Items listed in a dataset
== Segment start ==

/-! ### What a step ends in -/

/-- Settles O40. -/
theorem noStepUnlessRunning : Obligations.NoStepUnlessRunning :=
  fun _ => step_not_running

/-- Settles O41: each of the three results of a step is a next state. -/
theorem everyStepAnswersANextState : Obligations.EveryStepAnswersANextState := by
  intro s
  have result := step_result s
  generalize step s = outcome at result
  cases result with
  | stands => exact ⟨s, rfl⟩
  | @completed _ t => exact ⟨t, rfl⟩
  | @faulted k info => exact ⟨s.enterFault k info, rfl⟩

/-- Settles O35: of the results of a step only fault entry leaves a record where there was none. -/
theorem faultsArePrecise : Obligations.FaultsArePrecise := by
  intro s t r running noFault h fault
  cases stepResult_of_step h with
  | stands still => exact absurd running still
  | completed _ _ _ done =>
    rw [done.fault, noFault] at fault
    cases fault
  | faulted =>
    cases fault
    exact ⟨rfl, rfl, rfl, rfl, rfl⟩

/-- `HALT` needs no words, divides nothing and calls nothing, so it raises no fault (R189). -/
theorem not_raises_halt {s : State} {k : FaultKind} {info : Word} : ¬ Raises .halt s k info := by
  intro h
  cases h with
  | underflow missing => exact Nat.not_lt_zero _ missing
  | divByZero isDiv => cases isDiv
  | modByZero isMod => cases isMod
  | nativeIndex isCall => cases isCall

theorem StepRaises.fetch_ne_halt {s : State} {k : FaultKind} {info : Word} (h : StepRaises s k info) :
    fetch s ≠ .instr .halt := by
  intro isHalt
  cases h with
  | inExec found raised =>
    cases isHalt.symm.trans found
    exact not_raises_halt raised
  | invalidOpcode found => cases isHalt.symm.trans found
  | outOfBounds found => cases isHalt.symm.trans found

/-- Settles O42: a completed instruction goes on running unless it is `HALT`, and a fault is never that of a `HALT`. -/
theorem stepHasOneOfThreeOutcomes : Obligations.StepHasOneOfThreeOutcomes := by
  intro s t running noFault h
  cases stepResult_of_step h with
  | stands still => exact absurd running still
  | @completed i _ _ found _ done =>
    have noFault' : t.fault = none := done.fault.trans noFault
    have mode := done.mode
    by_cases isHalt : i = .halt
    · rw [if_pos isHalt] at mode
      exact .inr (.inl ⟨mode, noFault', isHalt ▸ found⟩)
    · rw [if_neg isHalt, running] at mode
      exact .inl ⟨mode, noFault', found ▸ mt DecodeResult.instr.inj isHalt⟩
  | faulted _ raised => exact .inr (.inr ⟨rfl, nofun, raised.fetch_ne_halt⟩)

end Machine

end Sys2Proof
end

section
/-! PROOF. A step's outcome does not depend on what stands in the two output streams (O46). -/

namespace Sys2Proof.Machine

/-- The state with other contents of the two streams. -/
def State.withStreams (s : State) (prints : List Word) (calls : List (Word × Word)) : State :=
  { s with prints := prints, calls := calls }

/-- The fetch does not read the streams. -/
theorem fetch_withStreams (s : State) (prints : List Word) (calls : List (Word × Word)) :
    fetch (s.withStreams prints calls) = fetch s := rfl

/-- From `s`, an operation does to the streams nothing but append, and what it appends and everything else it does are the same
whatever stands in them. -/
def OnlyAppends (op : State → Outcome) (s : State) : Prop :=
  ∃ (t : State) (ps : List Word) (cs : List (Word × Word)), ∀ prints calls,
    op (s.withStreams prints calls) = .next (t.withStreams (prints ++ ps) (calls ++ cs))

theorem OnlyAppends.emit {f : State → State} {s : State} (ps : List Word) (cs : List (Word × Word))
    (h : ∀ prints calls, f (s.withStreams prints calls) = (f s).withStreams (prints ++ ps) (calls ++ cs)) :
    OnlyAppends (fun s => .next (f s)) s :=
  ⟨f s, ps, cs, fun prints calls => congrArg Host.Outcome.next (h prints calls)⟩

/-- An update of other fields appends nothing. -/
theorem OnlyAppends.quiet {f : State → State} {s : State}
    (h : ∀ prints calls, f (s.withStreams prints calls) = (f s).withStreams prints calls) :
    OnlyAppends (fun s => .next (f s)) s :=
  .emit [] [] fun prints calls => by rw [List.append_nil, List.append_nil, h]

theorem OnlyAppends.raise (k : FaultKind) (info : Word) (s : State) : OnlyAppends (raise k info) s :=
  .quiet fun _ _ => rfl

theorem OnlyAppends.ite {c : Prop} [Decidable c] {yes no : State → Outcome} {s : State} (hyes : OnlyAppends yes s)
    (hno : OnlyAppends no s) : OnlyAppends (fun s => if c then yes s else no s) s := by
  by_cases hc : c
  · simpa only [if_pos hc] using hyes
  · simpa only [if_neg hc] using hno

== Segment end ==

TASK DESCRIPTION:
From the entries above, return exactly the line containing "k info, rfl⟩", the line containing "fetch s ≠ .instr .halt := by", and all lines between, and nothing else.

ANSWER TO THIS EXERCISE:
  | @faulted k info => exact ⟨s.enterFault k info, rfl⟩

/-- Settles O35: of the results of a step only fault entry leaves a record where there was none. -/
theorem faultsArePrecise : Obligations.FaultsArePrecise := by
  intro s t r running noFault h fault
  cases stepResult_of_step h with
  | stands still => exact absurd running still
  | completed _ _ _ done =>
    rw [done.fault, noFault] at fault
    cases fault
  | faulted =>
    cases fault
    exact ⟨rfl, rfl, rfl, rfl, rfl⟩

/-- `HALT` needs no words, divides nothing and calls nothing, so it raises no fault (R189). -/
theorem not_raises_halt {s : State} {k : FaultKind} {info : Word} : ¬ Raises .halt s k info := by
  intro h
  cases h with
  | underflow missing => exact Nat.not_lt_zero _ missing
  | divByZero isDiv => cases isDiv
  | modByZero isMod => cases isMod
  | nativeIndex isCall => cases isCall

theorem StepRaises.fetch_ne_halt {s : State} {k : FaultKind} {info : Word} (h : StepRaises s k info) :
    fetch s ≠ .instr .halt := by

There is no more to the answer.